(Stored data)
---*---

-- ==== Sys2Proof/Decode.lean ====
section
/-! DEFINITION. The table of operations and events gives its rows no bits: a command is handed to the block whole, not read from a word. -/

namespace Sys2Proof

/-- The command that a word spells: no row of the table has bits, so none. -/
def decodeTableWord (nbits w : Nat) : Option Instr :=
  match nbits, w with
  | _, _ => none

end Sys2Proof
end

---*---

Starting from the data above, filter for lines with "command" and copy each one.

/-! DEFINITION. The table of operations and events gives its rows no bits: a command is handed to the block whole, not read from a word. -/
/-- The command that a word spells: no row of the table has bits, so none. -/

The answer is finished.